Not sure if your landlord's Italian or Catholic (or if you're in an Italian section of San Francisco), but in Boston we have saint's feasts and Catholic festivals ranomly happening all summer long:

From www.anzanoboston.com:

"In Italy since that time the feast of the Madonna Di Anzano is celebrated on Pentecost Sunday. Here in Boston the Societa Santa Maria Di Anzano celebrates her feast the first weekend of June."

Love your blog!

Jun 04, 2007

Okay, I was getting really confused on the replies about the coffee table and chair. I read your entire post TWICE MORE until I realized people were commenting on your Flickr photos. Good with the technology, is me.

Anyhow: I actually like the coffee table. I like that it's dark and has simple lines, and I think it would blend in really well in most settings. And I like the not-disturbing-the-decorations aspect of the pull-out bits.
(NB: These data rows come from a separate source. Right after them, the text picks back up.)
-- ==== Sys2Proof/Machine/Dispatch.lean ====
section
/-! DEFINITION. One arm per command, in the order of spec/opcode_table.json. -/

namespace Sys2Proof.Machine
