-- ==== Sys2Proof/Machine/Core.lean ====
section
/-! DEFINITION. The machine handed to the host. -/

def Sys2Proof.core : Host.Core :=
  { State := Sys2Proof.Machine.State, Fault := Sys2Proof.Machine.Fault, Refusal := Sys2Proof.Machine.Refusal,
    step := Sys2Proof.Machine.step, reset := Sys2Proof.Machine.State.reset }
end

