-- ==== Sys2Proof/Certificates/Slice0/Obligations.lean ====
section
/-! DEFINITION. The statements for the provers. -/

open Sys2Proof Sys2Proof.Machine

/-! ### Chalk: scalar registers, predicates, addresses, control flow -/

/-- R84, R98, Table 03-6: NOP, the scalar instructions, the comparisons and PLOG, and the address moves. Each next state differs from the one
before in its core alone: sD (a write to s0 is discarded), pD (p0 keeps its value) or aD modulo 2^48 takes the value named, and the PC and the
loops step on. -/
def Obligations.RegisterInstructionsWriteTheirResult : Prop :=
  (∀ (s : State) (c : Nat) (i : Ins), Able s c i → (s.core c).inside →
     let k := s.core c
     let a := k.sreg i.sa
     let b := k.sreg i.sb
     let gives (x : Instr) (v : BitVec 64) : Prop := exec x s = .next (s.setCore c (k.setS i.dst v).goesOn)
     exec (.nop c i) s = .next (s.setCore c k.goesOn) ∧
     gives (.add c i) (a + b) ∧ gives (.sub c i) (a - b) ∧ gives (.and c i) (a &&& b) ∧ gives (.or c i) (a ||| b) ∧
     gives (.xor c i) (a ^^^ b) ∧ gives (.sll c i) (a <<< (b.toNat % 64)) ∧ gives (.srl c i) (a >>> (b.toNat % 64)) ∧
     gives (.sra c i) (a.sshiftRight (b.toNat % 64)) ∧ gives (.mul c i) (a * b) ∧
     gives (.mulhu c i) (BitVec.ofNat 64 (a.toNat * b.toNat / 2 ^ 64)) ∧
     gives (.min c i) (if b.toInt < a.toInt then b else a) ∧ gives (.max c i) (if a.toInt < b.toInt then b else a) ∧
     gives (.divu c i) (if b = 0 then BitVec.allOnes 64 else a / b) ∧ gives (.remu c i) (if b = 0 then a else a % b) ∧
     gives (.addi c i) (a + i.imm.signExtend 64) ∧ gives (.andi c i) (a &&& i.imm.signExtend 64) ∧
     gives (.ori c i) (a ||| i.imm.signExtend 64) ∧ gives (.xori c i) (a ^^^ i.imm.signExtend 64) ∧
     gives (.slli c i) (a <<< (i.imm.toNat % 64)) ∧ gives (.srli c i) (a >>> (i.imm.toNat % 64)) ∧
     gives (.srai c i) (a.sshiftRight (i.imm.toNat % 64)) ∧ gives (.li c i) (i.imm.signExtend 64) ∧
     gives (.lih c i) (i.imm ++ (k.sreg i.dst).extractLsb' 0 32) ∧
     gives (.mvas c i) ((k.areg i.sa).setWidth 64)) ∧
  (∀ (s : State) (c : Nat) (i : Ins), Able s c i → (s.core c).inside →
     let k := s.core c
     let a := k.sreg i.sa
     let b := k.sreg i.sb
     let m := i.imm.signExtend 64
     let p := k.preg i.sa.toNat
     let q := k.preg i.sb.toNat
     let gives (x : Instr) (v : Bool) : Prop := exec x s = .next (s.setCore c (k.setP i.dst.toNat v).goesOn)
     gives (.cmpeq c i) (decide (a = b)) ∧ gives (.cmplt c i) (decide (a.toInt < b.toInt)) ∧
     gives (.cmpltu c i) (decide (a.toNat < b.toNat)) ∧ gives (.cmpeqi c i) (decide (a = m)) ∧
     gives (.cmplti c i) (decide (a.toInt < m.toInt)) ∧ gives (.cmpltui c i) (decide (a.toNat < m.toNat)) ∧
     gives (.plog c i) (if i.sc.toNat % 4 = 0 then p && q else if i.sc.toNat % 4 = 1 then p || q
       else if i.sc.toNat % 4 = 2 then p ^^ q else p && !q)) ∧
  (∀ (s : State) (c : Nat) (i : Ins), Able s c i → (s.core c).inside →
     let k := s.core c
     let gives (x : Instr) (n : Nat) : Prop := exec x s = .next (s.setCore c (k.setA i.dst (BitVec.ofNat 48 n)).goesOn)
     gives (.adda c i) ((k.areg i.sa).toNat + (k.sreg i.sb).toNat) ∧
     gives (.addai c i) ((k.areg i.sa).toNat + (i.imm.signExtend 48).toNat) ∧ gives (.mvsa c i) (k.sreg i.sa).toNat)
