theorem State.noteErr_keep {T U : Prop} {r : State} {x0} {x1} {x2} {x3} (h : Keep T U r x0) : Keep T U r (@State.noteErr x0 x1 x2 x3) := by
  unfold State.noteErr
  (try dsimp only)
  repeat' (first | (with_reducible assumption) | (with_reducible exact fun _ => rfl) | (with_reducible exact fun x => False.elim x) | (with_reducible apply State.modMc_keep) | (with_reducible apply State.taint_keep) | (with_reducible apply State.modHm_keep) | (with_reducible apply State.demerit_keep) | (with_reducible apply State.bump_keep) | (with_reducible apply State.duePage_keep) | (with_reducible apply foldl_keep) | (with_reducible apply foldl_keep_fst) | split | (intro _) | (dsimp only [id]) | (with_reducible apply Keep.upd; first | (with_reducible assumption) | (with_reducible exact fun _ => rfl) | (with_reducible exact fun x => False.elim x) | (with_reducible apply State.modMc_keep) | (with_reducible apply State.taint_keep) | (with_reducible apply State.modHm_keep) | (with_reducible apply State.demerit_keep) | (with_reducible apply State.bump_keep) | (with_reducible apply State.duePage_keep) | (with_reducible apply foldl_keep) | (with_reducible apply foldl_keep_fst) | split | (dsimp only [id])))

theorem State.recordFault_keep {T U : Prop} {r : State} {x0} {x1} {x2} {x3} {x4} {x5} {x6} (h : Keep T U r x0) : Keep T U r (@State.recordFault x0 x1 x2 x3 x4 x5 x6) := by
  unfold State.recordFault
  (try dsimp only)
  repeat' (first | (with_reducible assumption) | (with_reducible exact fun _ => rfl) | (with_reducible exact fun x => False.elim x) | (with_reducible apply State.taint_keep) | (with_reducible apply State.modCore_keep) | (with_reducible apply State.vlog_keep) | (with_reducible apply foldl_keep) | (with_reducible apply foldl_keep_fst) | split | (intro _) | (dsimp only [id]) | (with_reducible apply Keep.upd; first | (with_reducible assumption) | (with_reducible exact fun _ => rfl) | (with_reducible exact fun x => False.elim x) | (with_reducible apply State.taint_keep) | (with_reducible apply State.modCore_keep) | (with_reducible apply State.vlog_keep) | (with_reducible apply foldl_keep) | (with_reducible apply foldl_keep_fst) | split | (dsimp only [id])))

theorem State.recordFaultOpen_keep {T U : Prop} {r : State} {x0} {x1} {x2} {x3} {x4} {x5} (h : Keep T U r x0) : Keep T U r (@State.recordFaultOpen x0 x1 x2 x3 x4 x5) := by
  unfold State.recordFaultOpen
  (try dsimp only)
  repeat' (first | (with_reducible assumption) | (with_reducible exact fun _ => rfl) | (with_reducible exact fun x => False.elim x) | (with_reducible apply State.burn_keep) | (with_reducible apply State.recordFault_keep) | (with_reducible apply foldl_keep) | (with_reducible apply foldl_keep_fst) | split | (intro _) | (dsimp only [id]) | (with_reducible apply Keep.upd; first | (with_reducible assumption) | (with_reducible exact fun _ => rfl) | (with_reducible exact fun x => False.elim x) | (with_reducible apply State.burn_keep) | (with_reducible apply State.recordFault_keep) | (with_reducible apply foldl_keep) | (with_reducible apply foldl_keep_fst) | split | (dsimp only [id])))

theorem State.engineErr_keep {T U : Prop} {r : State} {x0} {x1} {x2} {x3} {x4} {x5} (h : Keep T U r x0) : Keep T U r (@State.engineErr x0 x1 x2 x3 x4 x5) := by
  unfold State.engineErr
  (try dsimp only)
  repeat' (first | (with_reducible assumption) | (with_reducible exact fun _ => rfl) | (with_reducible exact fun x => False.elim x) | (with_reducible apply State.noteErr_keep) | (with_reducible apply State.recordFault_keep) | (with_reducible apply foldl_keep) | (with_reducible apply foldl_keep_fst) | split | (intro _) | (dsimp only [id]) | (with_reducible apply Keep.upd; first | (with_reducible assumption) | (with_reducible exact fun _ => rfl) | (with_reducible exact fun x => False.elim x) | (with_reducible apply State.noteErr_keep) | (with_reducible apply State.recordFault_keep) | (with_reducible apply foldl_keep) | (with_reducible apply foldl_keep_fst) | split | (dsimp only [id])))

theorem State.advanceFrom_keep {T U : Prop} {r : State} {x0} {x1} {x2} {x3} (h : Keep T U r x0) : Keep T U r (@State.advanceFrom x0 x1 x2 x3) := by
  unfold State.advanceFrom
  (try dsimp only)
  repeat' (first | (with_reducible assumption) | (with_reducible exact fun _ => rfl) | (with_reducible exact fun x => False.elim x) | (with_reducible apply State.setCore_keep) | (with_reducible apply State.recordFaultOpen_keep) | (with_reducible apply foldl_keep) | (with_reducible apply foldl_keep_fst) | split | (intro _) | (dsimp only [id]) | (with_reducible apply Keep.upd; first | (with_reducible assumption) | (with_reducible exact fun _ => rfl) | (with_reducible exact fun x => False.elim x) | (with_reducible apply State.setCore_keep) | (with_reducible apply State.recordFaultOpen_keep) | (with_reducible apply foldl_keep) | (with_reducible apply foldl_keep_fst) | split | (dsimp only [id])))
But not such a big fan of the chair. Was I the only one who thought of a soap-opera set when I saw it? Like, it would totally be at home on "Days Of Our Lives" or something? Anyone else? ... Okay then.

Jun 04, 2007

I would say the balloons are for bird control. Except for the fact that they are religious balloons. So I think it's something more than bird control because why go to the trouble of finding religious balloons instead of just plain ol' colored balloons?

How about these theories?

1. According to butlerwebs.com, June 4th observes that the shopping cart was created by Sylvan N. Goldman of Humpty Dumpty Stores and Standard Food Markets in Oklahoma City and introduced on June 4, 1937 (theory for the plastic bags).

2. June 5 observes the first hot air balloon flight by the Montgolfier brothers in 1783 (theory for the balloons).
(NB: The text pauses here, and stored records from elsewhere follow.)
theorem execVopRmsnorm_keep {T U : Prop} {r : State} {x0} {x1} {x2} (h : Keep T U r x2) : Keep T U r (@execVopRmsnorm x0 x1 x2) := by
  unfold execVopRmsnorm
  (try dsimp only)
  repeat' (first | (with_reducible assumption) | (with_reducible exact fun _ => rfl) | (with_reducible exact fun x => False.elim x) | (with_reducible apply issueVop_keep) | (with_reducible apply foldl_keep) | (with_reducible apply foldl_keep_fst) | split | (intro _) | (dsimp only [id]) | (with_reducible apply Keep.upd; first | (with_reducible assumption) | (with_reducible exact fun _ => rfl) | (with_reducible exact fun x => False.elim x) | (with_reducible apply issueVop_keep) | (with_reducible apply foldl_keep) | (with_reducible apply foldl_keep_fst) | split | (dsimp only [id])))

theorem execVopLayernorm_keep {T U : Prop} {r : State} {x0} {x1} {x2} (h : Keep T U r x2) : Keep T U r (@execVopLayernorm x0 x1 x2) := by
  unfold execVopLayernorm
  (try dsimp only)
  repeat' (first | (with_reducible assumption) | (with_reducible exact fun _ => rfl) | (with_reducible exact fun x => False.elim x) | (with_reducible apply issueVop_keep) | (with_reducible apply foldl_keep) | (with_reducible apply foldl_keep_fst) | split | (intro _) | (dsimp only [id]) | (with_reducible apply Keep.upd; first | (with_reducible assumption) | (with_reducible exact fun _ => rfl) | (with_reducible exact fun x => False.elim x) | (with_reducible apply issueVop_keep) | (with_reducible apply foldl_keep) | (with_reducible apply foldl_keep_fst) | split | (dsimp only [id])))

theorem execVopXent_keep {T U : Prop} {r : State} {x0} {x1} {x2} (h : Keep T U r x2) : Keep T U r (@execVopXent x0 x1 x2) := by
  unfold execVopXent
  (try dsimp only)
  repeat' (first | (with_reducible assumption) | (with_reducible exact fun _ => rfl) | (with_reducible exact fun x => False.elim x) | (with_reducible apply issueVop_keep) | (with_reducible apply foldl_keep) | (with_reducible apply foldl_keep_fst) | split | (intro _) | (dsimp only [id]) | (with_reducible apply Keep.upd; first | (with_reducible assumption) | (with_reducible exact fun _ => rfl) | (with_reducible exact fun x => False.elim x) | (with_reducible apply issueVop_keep) | (with_reducible apply foldl_keep) | (with_reducible apply foldl_keep_fst) | split | (dsimp only [id])))

theorem execVopXgrad_keep {T U : Prop} {r : State} {x0} {x1} {x2} (h : Keep T U r x2) : Keep T U r (@execVopXgrad x0 x1 x2) := by
  unfold execVopXgrad
  (try dsimp only)
  repeat' (first | (with_reducible assumption) | (with_reducible exact fun _ => rfl) | (with_reducible exact fun x => False.elim x) | (with_reducible apply issueVop_keep) | (with_reducible apply foldl_keep) | (with_reducible apply foldl_keep_fst) | split | (intro _) | (dsimp only [id]) | (with_reducible apply Keep.upd; first | (with_reducible assumption) | (with_reducible exact fun _ => rfl) | (with_reducible exact fun x => False.elim x) | (with_reducible apply issueVop_keep) | (with_reducible apply foldl_keep) | (with_reducible apply foldl_keep_fst) | split | (dsimp only [id])))

theorem execVopQrow_keep {T U : Prop} {r : State} {x0} {x1} {x2} (h : Keep T U r x2) : Keep T U r (@execVopQrow x0 x1 x2) := by
  unfold execVopQrow
  (try dsimp only)
  repeat' (first | (with_reducible assumption) | (with_reducible exact fun _ => rfl) | (with_reducible exact fun x => False.elim x) | (with_reducible apply issueVop_keep) | (with_reducible apply foldl_keep) | (with_reducible apply foldl_keep_fst) | split | (intro _) | (dsimp only [id]) | (with_reducible apply Keep.upd; first | (with_reducible assumption) | (with_reducible exact fun _ => rfl) | (with_reducible exact fun x => False.elim x) | (with_reducible apply issueVop_keep) | (with_reducible apply foldl_keep) | (with_reducible apply foldl_keep_fst) | split | (dsimp only [id])))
That still doesn't explain why they are religious balloons.....

Jun 04, 2007

Obviously your building has a problem with Atheist birds. The owl is like a predator to scare them away, the plastic bags rustle in the wind to make noise to scare them away, and just in case those two don't work, the religious party balloons are sure to do the trick.

Jun 04, 2007

Theology 101: Everyone knows that Christ is coming back as a pigeon.

Jun 04, 2007

no clue...but i sure loves me a good jesus mystery :)

Jun 04, 2007

JB, I too was totally clueless about the table comments on my first read-through. You're in good company :-)
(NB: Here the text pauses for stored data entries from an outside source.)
theorem State.copyUnit_keep {T U : Prop} {r : State} {x0} {x1} {x2} {x3} {x4} (h : Keep T U r x0) : Keep T U r (@State.copyUnit x0 x1 x2 x3 x4) := by
  unfold State.copyUnit
  (try dsimp only)
  repeat' (first | (with_reducible assumption) | (with_reducible exact fun _ => rfl) | (with_reducible exact fun x => False.elim x) | (with_reducible apply State.libWrite_keep) | (with_reducible apply State.checkSlot_keep) | (with_reducible apply State.modSeat_keep) | (with_reducible apply foldl_keep) | (with_reducible apply foldl_keep_fst) | (refine Keep.of_pair (by assumption) ?_) | split | (intro _) | (dsimp only [id]) | (with_reducible apply Keep.upd; first | (with_reducible assumption) | (with_reducible exact fun _ => rfl) | (with_reducible exact fun x => False.elim x) | (with_reducible apply State.libWrite_keep) | (with_reducible apply State.checkSlot_keep) | (with_reducible apply State.modSeat_keep) | (with_reducible apply foldl_keep) | (with_reducible apply foldl_keep_fst) | (refine Keep.of_pair (by assumption) ?_) | split | (dsimp only [id])))

theorem State.answerNaming_keep {T U : Prop} {r : State} {x0} {x1} {x2} (h : Keep T U r x0) : Keep T U r (@State.answerNaming x0 x1 x2) := by
  unfold State.answerNaming
  (try dsimp only)
  repeat' (first | (with_reducible assumption) | (with_reducible exact fun _ => rfl) | (with_reducible exact fun x => False.elim x) | (with_reducible apply State.tell_keep) | (with_reducible apply foldl_keep) | (with_reducible apply foldl_keep_fst) | split | (intro _) | (dsimp only [id]) | (with_reducible apply Keep.upd; first | (with_reducible assumption) | (with_reducible exact fun _ => rfl) | (with_reducible exact fun x => False.elim x) | (with_reducible apply State.tell_keep) | (with_reducible apply foldl_keep) | (with_reducible apply foldl_keep_fst) | split | (dsimp only [id])))

theorem State.hear_keep {T U : Prop} {r : State} {x0} {x1} {x2} (h : Keep T U r x0) : Keep T U r (@State.hear x0 x1 x2) := by
  unfold State.hear
  (try dsimp only)
  repeat' (first | (with_reducible assumption) | (with_reducible exact fun _ => rfl) | (with_reducible exact fun x => False.elim x) | (with_reducible apply State.tell_keep) | (with_reducible apply State.sendUnit_keep) | (with_reducible apply State.respondTo_keep) | (with_reducible apply State.modCm_keep) | (with_reducible apply State.answerNaming_keep) | (with_reducible apply foldl_keep) | (with_reducible apply foldl_keep_fst) | split | (intro _) | (dsimp only [id]) | (with_reducible apply Keep.upd; first | (with_reducible assumption) | (with_reducible exact fun _ => rfl) | (with_reducible exact fun x => False.elim x) | (with_reducible apply State.tell_keep) | (with_reducible apply State.sendUnit_keep) | (with_reducible apply State.respondTo_keep) | (with_reducible apply State.modCm_keep) | (with_reducible apply State.answerNaming_keep) | (with_reducible apply foldl_keep) | (with_reducible apply foldl_keep_fst) | split | (dsimp only [id])))

theorem State.placeBulk_keep {T U : Prop} {r : State} {x0} {x1} {x2} {x3} {x4} {x5} (h : Keep T U r x0) : Keep T U r (@State.placeBulk x0 x1 x2 x3 x4 x5) := by
  unfold State.placeBulk
  (try dsimp only)
  repeat' (first | (with_reducible assumption) | (with_reducible exact fun _ => rfl) | (with_reducible exact fun x => False.elim x) | (with_reducible apply State.copyUnit_keep) | (with_reducible apply State.modCm_keep) | (with_reducible apply State.libWrite_keep) | (with_reducible apply State.hear_keep) | (with_reducible apply foldl_keep) | (with_reducible apply foldl_keep_fst) | split | (intro _) | (dsimp only [id]) | (with_reducible apply Keep.upd; first | (with_reducible assumption) | (with_reducible exact fun _ => rfl) | (with_reducible exact fun x => False.elim x) | (with_reducible apply State.copyUnit_keep) | (with_reducible apply State.modCm_keep) | (with_reducible apply State.libWrite_keep) | (with_reducible apply State.hear_keep) | (with_reducible apply foldl_keep) | (with_reducible apply foldl_keep_fst) | split | (dsimp only [id])))

theorem State.poolData_keep {T U : Prop} {r : State} {x0} {x1} {x2} {x3} {x4} (h : Keep T U r x0) : Keep T U r (@State.poolData x0 x1 x2 x3 x4) := by
  unfold State.poolData
  (try dsimp only)
  repeat' (first | (with_reducible assumption) | (with_reducible exact fun _ => rfl) | (with_reducible exact fun x => False.elim x) | (with_reducible apply State.modLink_keep) | (with_reducible apply State.endOp_keep) | (with_reducible apply foldl_keep) | (with_reducible apply foldl_keep_fst) | split | (intro _) | (dsimp only [id]) | (with_reducible apply Keep.upd; first | (with_reducible assumption) | (with_reducible exact fun _ => rfl) | (with_reducible exact fun x => False.elim x) | (with_reducible apply State.modLink_keep) | (with_reducible apply State.endOp_keep) | (with_reducible apply foldl_keep) | (with_reducible apply foldl_keep_fst) | split | (dsimp only [id])))

theorem State.takePool_keep {T U : Prop} {r : State} {x0} {x1} {x2} (h : Keep T U r x0) : Keep T U r (@State.takePool x0 x1 x2) := by
  unfold State.takePool
  (try dsimp only)
  repeat' (first | (with_reducible assumption) | (with_reducible exact fun _ => rfl) | (with_reducible exact fun x => False.elim x) | (with_reducible apply State.poolData_keep) | (with_reducible apply State.poolAnswer_keep) | (with_reducible apply foldl_keep) | (with_reducible apply foldl_keep_fst) | split | (intro _) | (dsimp only [id]) | (with_reducible apply Keep.upd; first | (with_reducible assumption) | (with_reducible exact fun _ => rfl) | (with_reducible exact fun x => False.elim x) | (with_reducible apply State.poolData_keep) | (with_reducible apply State.poolAnswer_keep) | (with_reducible apply foldl_keep) | (with_reducible apply foldl_keep_fst) | split | (dsimp only [id])))

theorem State.placeData_keep {T U : Prop} {r : State} {x0} {x1} {x2} {x3} {x4} {x5} (h : Keep T U r x0) : Keep T U r (@State.placeData x0 x1 x2 x3 x4 x5) := by
  unfold State.placeData
  (try dsimp only)
  repeat' (first | (with_reducible assumption) | (with_reducible exact fun _ => rfl) | (with_reducible exact fun x => False.elim x) | (with_reducible apply State.libWrite_keep) | (with_reducible apply State.modCm_keep) | (with_reducible apply foldl_keep) | (with_reducible apply foldl_keep_fst) | split | (intro _) | (dsimp only [id]) | (with_reducible apply Keep.upd; first | (with_reducible assumption) | (with_reducible exact fun _ => rfl) | (with_reducible exact fun x => False.elim x) | (with_reducible apply State.libWrite_keep) | (with_reducible apply State.modCm_keep) | (with_reducible apply foldl_keep) | (with_reducible apply foldl_keep_fst) | split | (dsimp only [id])))

theorem State.take_keep {T U : Prop} {r : State} {x0} {x1} {x2} {x3} {x4} (h : Keep T U r x0) : Keep T U r (@State.take x0 x1 x2 x3 x4) := by
  unfold State.take
  (try dsimp only)
  repeat' (first | (with_reducible assumption) | (with_reducible exact fun _ => rfl) | (with_reducible exact fun x => False.elim x) | (with_reducible apply State.modLink_keep) | (with_reducible apply State.placeData_keep) | (with_reducible apply State.taint_keep) | (with_reducible apply State.placeBulk_keep) | (with_reducible apply State.takePool_keep) | (with_reducible apply foldl_keep) | (with_reducible apply foldl_keep_fst) | split | (intro _) | (dsimp only [id]) | (with_reducible apply Keep.upd; first | (with_reducible assumption) | (with_reducible exact fun _ => rfl) | (with_reducible exact fun x => False.elim x) | (with_reducible apply State.modLink_keep) | (with_reducible apply State.placeData_keep) | (with_reducible apply State.taint_keep) | (with_reducible apply State.placeBulk_keep) | (with_reducible apply State.takePool_keep) | (with_reducible apply foldl_keep) | (with_reducible apply foldl_keep_fst) | split | (dsimp only [id])))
And, a correction on the table I mentioned -- the one we *saw* was at a local furniture store, but the one we bought was from an on-line discount place, a link for which I can send you if you're the least bit interested.

(Finished now, I promise)

Nothing But Bonfires
Jun 05, 2007

Ah, you are all much cleverer than me. It was indeed for pigeon control, all of it. Although I liked the idea that it was a cheap earthquake warning system (with Jesus balloons for extra luck in case of tragedy.)

Jun 05, 2007

Well, the owl is pigeon/bird/rodent control, but the plastic bags and balloons have been used... superstitiously. Plastic bags (my grandmother has one on her door regularly) are used to either scare away the evil spirits, or catch them - I can't remember which. Balloons are supposed to as well, at least that's what I've been told.

Or no one's superstitious, and it's just a ploy to scare pigeons and the only available balloons were those religious ones.

Jun 05, 2007

Mmmmm, Jesus balloons. I personally have three Jesuses (Jesi?) on top of my living room TV for some unclear reason -- a Buddy Christ from "Dogma", an Jesus Action Figure on wheels, and a dashboard Christ on a spring.

Chaos Control
Jun 05, 2007

Can someone please explain to me how the hell the white plastic bags keep pigeons away? And I'm dyin' over here ... what's in those platic bags??

Jun 06, 2007

To keep the pigeons off the railings and making a real mess, and also, to keep any critters (squirrels, other birds) from destroying any of the planter boxes and pots with new spring flowers, seeds, and plantings! ...just like a scarecrows in fields! ... and flashy metallic pinwheels in gardens!

Jun 06, 2007

The owl is clearly some sort of cult leader. When you find plastic cups of Kool-aid on the balcony railing, it's time to move. (Though I suppose that poisoned cups of Kool-aid could also work as pigeon control.)